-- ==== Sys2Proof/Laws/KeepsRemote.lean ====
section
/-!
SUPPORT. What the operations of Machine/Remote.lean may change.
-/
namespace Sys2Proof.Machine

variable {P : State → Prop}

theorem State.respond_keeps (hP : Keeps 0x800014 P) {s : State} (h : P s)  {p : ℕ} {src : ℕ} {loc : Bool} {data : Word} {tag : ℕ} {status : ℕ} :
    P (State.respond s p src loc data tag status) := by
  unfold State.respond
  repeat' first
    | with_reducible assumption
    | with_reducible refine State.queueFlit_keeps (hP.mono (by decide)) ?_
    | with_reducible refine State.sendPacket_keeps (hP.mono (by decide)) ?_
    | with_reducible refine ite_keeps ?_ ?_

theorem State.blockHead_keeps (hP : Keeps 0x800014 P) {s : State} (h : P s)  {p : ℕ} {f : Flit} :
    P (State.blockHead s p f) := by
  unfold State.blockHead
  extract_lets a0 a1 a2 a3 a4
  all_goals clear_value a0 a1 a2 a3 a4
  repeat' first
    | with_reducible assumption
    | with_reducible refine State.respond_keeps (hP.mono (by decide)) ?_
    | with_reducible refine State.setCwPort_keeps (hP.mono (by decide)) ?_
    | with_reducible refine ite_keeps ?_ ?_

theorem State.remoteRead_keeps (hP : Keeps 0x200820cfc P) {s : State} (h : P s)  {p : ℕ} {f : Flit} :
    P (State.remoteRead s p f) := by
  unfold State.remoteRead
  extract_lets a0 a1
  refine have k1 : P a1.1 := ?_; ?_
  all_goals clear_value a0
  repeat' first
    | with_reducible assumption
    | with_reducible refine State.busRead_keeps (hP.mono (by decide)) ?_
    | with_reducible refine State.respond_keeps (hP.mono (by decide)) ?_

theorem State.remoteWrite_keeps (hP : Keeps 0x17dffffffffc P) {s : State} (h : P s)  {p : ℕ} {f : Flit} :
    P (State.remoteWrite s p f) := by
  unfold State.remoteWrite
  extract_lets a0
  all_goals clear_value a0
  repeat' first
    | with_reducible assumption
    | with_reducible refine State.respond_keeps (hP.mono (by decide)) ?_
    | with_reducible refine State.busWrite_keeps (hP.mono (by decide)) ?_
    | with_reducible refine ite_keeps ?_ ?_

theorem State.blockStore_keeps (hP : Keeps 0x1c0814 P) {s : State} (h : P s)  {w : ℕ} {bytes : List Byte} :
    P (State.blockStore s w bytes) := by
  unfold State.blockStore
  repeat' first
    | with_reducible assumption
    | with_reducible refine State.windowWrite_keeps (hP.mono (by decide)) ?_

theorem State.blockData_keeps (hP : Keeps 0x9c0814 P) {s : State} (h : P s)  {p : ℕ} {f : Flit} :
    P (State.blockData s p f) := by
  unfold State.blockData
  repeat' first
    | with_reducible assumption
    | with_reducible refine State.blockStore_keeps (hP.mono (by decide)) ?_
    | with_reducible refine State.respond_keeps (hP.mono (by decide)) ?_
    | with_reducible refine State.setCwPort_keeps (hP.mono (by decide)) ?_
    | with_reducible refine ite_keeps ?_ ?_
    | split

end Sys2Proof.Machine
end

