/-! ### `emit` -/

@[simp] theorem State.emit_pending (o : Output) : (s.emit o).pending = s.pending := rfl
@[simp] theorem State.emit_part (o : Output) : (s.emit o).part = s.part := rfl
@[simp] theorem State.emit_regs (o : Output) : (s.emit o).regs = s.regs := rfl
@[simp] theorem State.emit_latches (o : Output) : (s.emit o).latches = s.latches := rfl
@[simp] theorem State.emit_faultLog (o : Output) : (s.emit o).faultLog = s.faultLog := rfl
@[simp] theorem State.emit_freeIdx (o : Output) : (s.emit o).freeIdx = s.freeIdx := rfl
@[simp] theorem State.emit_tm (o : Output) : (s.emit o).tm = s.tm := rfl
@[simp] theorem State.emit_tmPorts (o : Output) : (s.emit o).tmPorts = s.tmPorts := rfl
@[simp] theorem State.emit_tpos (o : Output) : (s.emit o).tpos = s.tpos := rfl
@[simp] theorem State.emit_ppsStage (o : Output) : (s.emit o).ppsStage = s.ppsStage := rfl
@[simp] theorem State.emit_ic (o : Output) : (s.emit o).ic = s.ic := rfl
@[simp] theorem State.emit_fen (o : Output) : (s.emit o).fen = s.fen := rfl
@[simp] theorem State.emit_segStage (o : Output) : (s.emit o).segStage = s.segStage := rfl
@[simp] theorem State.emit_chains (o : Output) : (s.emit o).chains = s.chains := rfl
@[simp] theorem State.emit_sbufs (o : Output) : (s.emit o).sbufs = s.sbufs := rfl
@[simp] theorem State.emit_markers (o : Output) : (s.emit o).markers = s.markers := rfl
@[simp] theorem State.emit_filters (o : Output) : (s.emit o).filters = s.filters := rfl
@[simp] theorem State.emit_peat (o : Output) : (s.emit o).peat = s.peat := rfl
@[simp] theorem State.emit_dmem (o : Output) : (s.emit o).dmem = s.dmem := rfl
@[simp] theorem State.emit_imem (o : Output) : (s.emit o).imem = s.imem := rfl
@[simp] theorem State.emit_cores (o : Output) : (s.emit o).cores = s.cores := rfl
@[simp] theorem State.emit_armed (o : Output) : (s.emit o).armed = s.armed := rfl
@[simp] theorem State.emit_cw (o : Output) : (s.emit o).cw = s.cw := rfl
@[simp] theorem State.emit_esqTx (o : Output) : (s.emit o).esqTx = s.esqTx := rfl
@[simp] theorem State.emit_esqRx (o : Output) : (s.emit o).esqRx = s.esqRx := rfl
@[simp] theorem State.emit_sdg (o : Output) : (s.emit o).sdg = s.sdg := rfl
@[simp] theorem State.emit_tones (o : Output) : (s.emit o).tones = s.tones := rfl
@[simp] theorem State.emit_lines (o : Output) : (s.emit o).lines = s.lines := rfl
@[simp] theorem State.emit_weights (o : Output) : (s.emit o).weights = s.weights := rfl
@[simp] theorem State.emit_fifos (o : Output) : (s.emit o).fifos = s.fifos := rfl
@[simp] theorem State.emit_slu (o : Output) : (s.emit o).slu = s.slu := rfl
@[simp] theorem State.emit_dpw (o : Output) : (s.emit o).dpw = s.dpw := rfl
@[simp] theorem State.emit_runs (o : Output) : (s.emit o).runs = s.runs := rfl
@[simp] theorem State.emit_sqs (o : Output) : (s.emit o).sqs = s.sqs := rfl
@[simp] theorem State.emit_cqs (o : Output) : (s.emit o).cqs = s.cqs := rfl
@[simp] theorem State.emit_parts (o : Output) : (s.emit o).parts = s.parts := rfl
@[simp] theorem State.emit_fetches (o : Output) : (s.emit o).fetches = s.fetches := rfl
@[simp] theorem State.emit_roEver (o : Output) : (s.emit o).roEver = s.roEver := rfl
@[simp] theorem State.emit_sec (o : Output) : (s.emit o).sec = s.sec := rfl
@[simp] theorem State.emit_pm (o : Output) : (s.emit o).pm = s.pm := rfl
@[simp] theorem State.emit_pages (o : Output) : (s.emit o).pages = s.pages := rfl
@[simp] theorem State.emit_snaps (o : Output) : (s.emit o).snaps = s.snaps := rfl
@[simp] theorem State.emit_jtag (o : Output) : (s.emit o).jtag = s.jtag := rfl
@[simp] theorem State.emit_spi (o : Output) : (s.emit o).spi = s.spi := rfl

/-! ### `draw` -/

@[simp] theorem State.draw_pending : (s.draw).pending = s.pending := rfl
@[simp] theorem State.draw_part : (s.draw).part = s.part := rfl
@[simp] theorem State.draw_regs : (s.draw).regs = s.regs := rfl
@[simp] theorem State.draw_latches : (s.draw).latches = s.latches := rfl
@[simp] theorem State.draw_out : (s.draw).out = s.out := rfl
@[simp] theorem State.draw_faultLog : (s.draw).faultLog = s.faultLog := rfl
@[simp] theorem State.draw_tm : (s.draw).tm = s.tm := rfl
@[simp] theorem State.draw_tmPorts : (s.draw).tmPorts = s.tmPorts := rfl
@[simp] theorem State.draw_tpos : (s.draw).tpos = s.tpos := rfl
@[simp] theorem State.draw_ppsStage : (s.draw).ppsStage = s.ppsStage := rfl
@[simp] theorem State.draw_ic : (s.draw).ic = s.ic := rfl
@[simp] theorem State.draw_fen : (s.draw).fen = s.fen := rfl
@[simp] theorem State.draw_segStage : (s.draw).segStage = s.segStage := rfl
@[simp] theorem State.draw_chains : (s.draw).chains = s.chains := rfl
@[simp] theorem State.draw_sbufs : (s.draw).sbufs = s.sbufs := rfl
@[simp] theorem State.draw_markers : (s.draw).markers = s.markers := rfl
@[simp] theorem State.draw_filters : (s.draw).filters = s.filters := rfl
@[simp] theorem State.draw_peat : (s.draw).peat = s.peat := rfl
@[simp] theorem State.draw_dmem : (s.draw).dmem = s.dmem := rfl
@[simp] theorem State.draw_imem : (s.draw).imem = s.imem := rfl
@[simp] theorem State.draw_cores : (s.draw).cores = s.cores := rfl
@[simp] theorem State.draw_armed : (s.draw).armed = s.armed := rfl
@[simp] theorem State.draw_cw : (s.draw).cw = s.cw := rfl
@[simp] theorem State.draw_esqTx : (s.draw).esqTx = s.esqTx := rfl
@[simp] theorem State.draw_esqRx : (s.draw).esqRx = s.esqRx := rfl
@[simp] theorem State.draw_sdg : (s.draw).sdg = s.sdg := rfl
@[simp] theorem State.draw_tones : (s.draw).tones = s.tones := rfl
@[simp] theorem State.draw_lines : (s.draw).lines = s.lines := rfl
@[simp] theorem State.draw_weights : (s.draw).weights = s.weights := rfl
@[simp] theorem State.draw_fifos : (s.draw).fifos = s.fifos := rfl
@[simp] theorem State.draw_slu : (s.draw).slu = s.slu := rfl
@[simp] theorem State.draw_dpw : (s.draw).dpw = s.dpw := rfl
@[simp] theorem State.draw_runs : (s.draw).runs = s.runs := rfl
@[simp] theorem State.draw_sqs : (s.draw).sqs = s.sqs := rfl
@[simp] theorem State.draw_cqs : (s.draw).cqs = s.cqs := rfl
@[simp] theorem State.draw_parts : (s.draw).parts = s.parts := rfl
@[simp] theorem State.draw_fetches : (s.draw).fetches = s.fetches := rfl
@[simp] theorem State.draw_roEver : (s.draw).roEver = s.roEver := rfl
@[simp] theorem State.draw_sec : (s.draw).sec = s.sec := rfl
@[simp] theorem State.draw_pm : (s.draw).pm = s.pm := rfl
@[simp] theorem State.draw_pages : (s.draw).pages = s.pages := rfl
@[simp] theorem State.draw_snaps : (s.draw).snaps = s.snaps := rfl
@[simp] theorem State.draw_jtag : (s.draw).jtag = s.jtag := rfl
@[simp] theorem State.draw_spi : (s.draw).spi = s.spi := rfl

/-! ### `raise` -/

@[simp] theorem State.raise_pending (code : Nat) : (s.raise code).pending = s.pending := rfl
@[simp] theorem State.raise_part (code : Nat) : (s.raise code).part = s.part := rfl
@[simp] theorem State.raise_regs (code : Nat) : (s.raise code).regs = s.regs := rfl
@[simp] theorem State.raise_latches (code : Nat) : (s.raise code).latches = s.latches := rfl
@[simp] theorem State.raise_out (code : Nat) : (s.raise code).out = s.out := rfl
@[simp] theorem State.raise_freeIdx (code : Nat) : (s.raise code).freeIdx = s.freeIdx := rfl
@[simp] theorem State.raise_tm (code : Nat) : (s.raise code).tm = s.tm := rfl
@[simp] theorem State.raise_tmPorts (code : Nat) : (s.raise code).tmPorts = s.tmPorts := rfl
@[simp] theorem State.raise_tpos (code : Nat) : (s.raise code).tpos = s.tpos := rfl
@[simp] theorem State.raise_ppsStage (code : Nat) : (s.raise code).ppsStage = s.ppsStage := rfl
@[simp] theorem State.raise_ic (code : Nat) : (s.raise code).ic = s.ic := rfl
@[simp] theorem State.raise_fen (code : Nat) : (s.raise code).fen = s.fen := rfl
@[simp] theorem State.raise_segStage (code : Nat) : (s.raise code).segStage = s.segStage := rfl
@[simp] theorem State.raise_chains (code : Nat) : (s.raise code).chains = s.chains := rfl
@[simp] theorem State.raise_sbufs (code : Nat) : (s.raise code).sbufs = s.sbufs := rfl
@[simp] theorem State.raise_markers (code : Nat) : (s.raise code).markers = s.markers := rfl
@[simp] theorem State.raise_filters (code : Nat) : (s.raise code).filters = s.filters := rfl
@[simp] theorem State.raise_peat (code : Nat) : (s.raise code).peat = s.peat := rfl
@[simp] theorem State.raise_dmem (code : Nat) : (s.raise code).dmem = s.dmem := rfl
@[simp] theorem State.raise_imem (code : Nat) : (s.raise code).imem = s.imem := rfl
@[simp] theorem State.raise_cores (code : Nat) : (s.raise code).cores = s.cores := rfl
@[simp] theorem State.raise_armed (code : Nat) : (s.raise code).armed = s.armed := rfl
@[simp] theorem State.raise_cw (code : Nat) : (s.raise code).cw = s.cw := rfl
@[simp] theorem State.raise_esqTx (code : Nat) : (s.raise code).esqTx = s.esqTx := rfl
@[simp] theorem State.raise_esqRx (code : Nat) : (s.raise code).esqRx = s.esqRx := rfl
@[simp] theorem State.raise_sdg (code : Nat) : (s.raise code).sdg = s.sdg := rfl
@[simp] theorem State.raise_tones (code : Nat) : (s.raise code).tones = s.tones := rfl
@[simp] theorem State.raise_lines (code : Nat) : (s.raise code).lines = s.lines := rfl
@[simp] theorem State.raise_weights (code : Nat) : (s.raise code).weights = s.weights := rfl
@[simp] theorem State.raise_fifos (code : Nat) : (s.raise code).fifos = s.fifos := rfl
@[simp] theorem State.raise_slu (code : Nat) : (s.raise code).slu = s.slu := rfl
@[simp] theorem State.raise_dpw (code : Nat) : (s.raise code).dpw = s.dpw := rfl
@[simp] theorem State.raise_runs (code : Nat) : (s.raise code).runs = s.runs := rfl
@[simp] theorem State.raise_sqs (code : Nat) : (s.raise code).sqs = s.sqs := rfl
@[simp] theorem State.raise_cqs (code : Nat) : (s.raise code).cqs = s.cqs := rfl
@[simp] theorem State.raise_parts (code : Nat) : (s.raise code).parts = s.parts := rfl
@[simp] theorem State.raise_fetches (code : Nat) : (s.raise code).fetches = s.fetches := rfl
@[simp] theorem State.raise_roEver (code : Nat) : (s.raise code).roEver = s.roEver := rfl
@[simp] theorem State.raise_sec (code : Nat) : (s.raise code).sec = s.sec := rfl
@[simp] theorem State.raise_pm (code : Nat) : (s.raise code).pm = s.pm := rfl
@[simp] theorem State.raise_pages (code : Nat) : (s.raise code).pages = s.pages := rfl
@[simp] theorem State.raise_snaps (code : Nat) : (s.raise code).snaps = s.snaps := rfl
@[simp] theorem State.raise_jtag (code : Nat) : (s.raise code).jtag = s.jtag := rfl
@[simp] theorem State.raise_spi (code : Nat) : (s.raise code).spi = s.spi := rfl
+ + + +
What is being asked: The reply should hold only the lines of the listing above starting at the line containing "code).weights = s.weights := rfl" and ending at the line containing "code).slu = s.slu := rfl", exactly as written.

Exercise solution:
@[simp] theorem State.raise_weights (code : Nat) : (s.raise code).weights = s.weights := rfl
@[simp] theorem State.raise_fifos (code : Nat) : (s.raise code).fifos = s.fifos := rfl
@[simp] theorem State.raise_slu (code : Nat) : (s.raise code).slu = s.slu := rfl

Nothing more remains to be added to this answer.